═══ RECORD EXTRACTS ═══
-- ==== Sys2Proof/Machine/State.lean ====
section
/-! DEFINITION. The state of the T64, block by block (section 2 of the overview), and its value after power-on. -/

namespace Sys2Proof.Machine

open Sys2Proof

/-! ## Line units (chapter 1) -/

/-- Line state (section 1.4). -/
inductive LineState where
  | stopped
  | enumerating
  | running
  | fault
  deriving DecidableEq, Repr

/-- A frame sent into a ring: loudspeaker slots and the downstream cell octet (R1). What its upstream slots and upstream cell octet
hold as it leaves is not stated, and left out (assumption 36). -/
structure LineOut where
  slots : Vector Sample 16
  cell : Octet
  deriving DecidableEq, Repr

/-- One line unit: the state of the table of chapter 1 that is held for the line, its cells and its samples. -/
structure LineUnit where
  state : LineState
  /-- the position whose turn it is, or comes next between turns (R3) -/
  turn : Position
  /-- enumeration count, 0–32 superframes (R13) -/
  enumCount : Nat
  /-- return monitor count, 0–64 frames (R15) -/
  monitor : Nat
  /-- retry timer in frame periods while in FAULT (R16); none: stopped -/
  retry : Option Nat
  /-- poll phase, used under slow poll (R17) -/
  pollPhase : Fin 4
  /-- the superframe in progress is a turn superframe of this line (R3, R17) -/
  turnNow : Bool
  /-- the turn in progress has already been judged (R4) -/
  judged : Bool
  /-- the downstream cell of the superframe in progress (R3) -/
  down : Vector Octet 8
  /-- the upstream octets of the frames of this superframe that returned valid, in order (R3) -/
  up : List Octet
  /-- a frame is on the ring and has not returned (R1) -/
  awaiting : Bool
  /-- the frame sent in the current frame period; none: the out pair is idle (R1) -/
  sent : Option LineOut
  /-- the microphone samples handed to the Mix Engine, by position (R2) -/
  mic : Vector Sample 16
  deriving DecidableEq, Repr

/-! ## Seat Table (chapter 2) -/

/-- Mic state (chapter 4). -/
inductive MicState where
  | off
  | waiting
  | opening
  | on
  | closing
  | suspended
  deriving DecidableEq, Repr

/-- A key event held in a latch (section 1.6). -/
structure KeyEvent where
  key : Key
  action : KeyAction
  deriving DecidableEq, Repr

/-- The runtime state of one seat, with what its line unit and the Room Planner hold for it. -/
structure Seat where
  /-- presence: PRESENT or ABSENT -/
  present : Bool
  kind : SeatKind
  /-- miss count 0–3 (R5) -/
  missCount : Nat
  /-- identify indication (R8) -/
  identify : Bool
  /-- key latch (R19) -/
  latch : Option KeyEvent
  /-- overrun flag (R19) -/
  overrun : Bool
  /-- the Room Planner's latch enable (R109) -/
  latchEnable : Bool
  mic : MicState
  /-- gate value A, 0–256 -/
  gate : Nat
  /-- envelope L, 0–32,767 -/
  env : Nat
  /-- loudspeaker sample of the last frame computation (R101) -/
  loud : Sample
  /-- speaking seconds and its part-second in frames (R61) -/
  speakSecs : Nat
  speakPart : Nat
  /-- silence duration and its part-second in frames (R63) -/
  silence : Nat
  silencePart : Nat
  /-- the limit warning of the seat (R46, R62) -/
  limitWarning : Bool
  /-- the seat has been ON since its admission, so that a warning point of 0 is reached (R62) -/
  beenOn : Bool
  /-- DENIED timer in frame periods; none: stopped (R34) -/
  denied : Option Nat
  deriving DecidableEq, Repr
═══
#### [PROBLEM DESCRIPTION]
Retype all the records above without changing a word.

#### [ANSWER TO THIS TASK]
-- ==== Sys2Proof/Machine/State.lean ====
section
/-! DEFINITION. The state of the T64, block by block (section 2 of the overview), and its value after power-on. -/

namespace Sys2Proof.Machine

open Sys2Proof

/-! ## Line units (chapter 1) -/

/-- Line state (section 1.4). -/
inductive LineState where
  | stopped
  | enumerating
  | running
  | fault
  deriving DecidableEq, Repr

/-- A frame sent into a ring: loudspeaker slots and the downstream cell octet (R1). What its upstream slots and upstream cell octet
hold as it leaves is not stated, and left out (assumption 36). -/
structure LineOut where
  slots : Vector Sample 16
  cell : Octet
  deriving DecidableEq, Repr

/-- One line unit: the state of the table of chapter 1 that is held for the line, its cells and its samples. -/
structure LineUnit where
  state : LineState
  /-- the position whose turn it is, or comes next between turns (R3) -/
  turn : Position
  /-- enumeration count, 0–32 superframes (R13) -/
  enumCount : Nat
  /-- return monitor count, 0–64 frames (R15) -/
  monitor : Nat
  /-- retry timer in frame periods while in FAULT (R16); none: stopped -/
  retry : Option Nat
  /-- poll phase, used under slow poll (R17) -/
  pollPhase : Fin 4
  /-- the superframe in progress is a turn superframe of this line (R3, R17) -/
  turnNow : Bool
  /-- the turn in progress has already been judged (R4) -/
  judged : Bool
  /-- the downstream cell of the superframe in progress (R3) -/
  down : Vector Octet 8
  /-- the upstream octets of the frames of this superframe that returned valid, in order (R3) -/
  up : List Octet
  /-- a frame is on the ring and has not returned (R1) -/
  awaiting : Bool
  /-- the frame sent in the current frame period; none: the out pair is idle (R1) -/
  sent : Option LineOut
  /-- the microphone samples handed to the Mix Engine, by position (R2) -/
  mic : Vector Sample 16
  deriving DecidableEq, Repr

/-! ## Seat Table (chapter 2) -/

/-- Mic state (chapter 4). -/
inductive MicState where
  | off
  | waiting
  | opening
  | on
  | closing
  | suspended
  deriving DecidableEq, Repr

/-- A key event held in a latch (section 1.6). -/
structure KeyEvent where
  key : Key
  action : KeyAction
  deriving DecidableEq, Repr

/-- The runtime state of one seat, with what its line unit and the Room Planner hold for it. -/
structure Seat where
  /-- presence: PRESENT or ABSENT -/
  present : Bool
  kind : SeatKind
  /-- miss count 0–3 (R5) -/
  missCount : Nat
  /-- identify indication (R8) -/
  identify : Bool
  /-- key latch (R19) -/
  latch : Option KeyEvent
  /-- overrun flag (R19) -/
  overrun : Bool
  /-- the Room Planner's latch enable (R109) -/
  latchEnable : Bool
  mic : MicState
  /-- gate value A, 0–256 -/
  gate : Nat
  /-- envelope L, 0–32,767 -/
  env : Nat
  /-- loudspeaker sample of the last frame computation (R101) -/
  loud : Sample
  /-- speaking seconds and its part-second in frames (R61) -/
  speakSecs : Nat
  speakPart : Nat
  /-- silence duration and its part-second in frames (R63) -/
  silence : Nat
  silencePart : Nat
  /-- the limit warning of the seat (R46, R62) -/
  limitWarning : Bool
  /-- the seat has been ON since its admission, so that a warning point of 0 is reached (R62) -/
  beenOn : Bool
  /-- DENIED timer in frame periods; none: stopped (R34) -/
  denied : Option Nat
  deriving DecidableEq, Repr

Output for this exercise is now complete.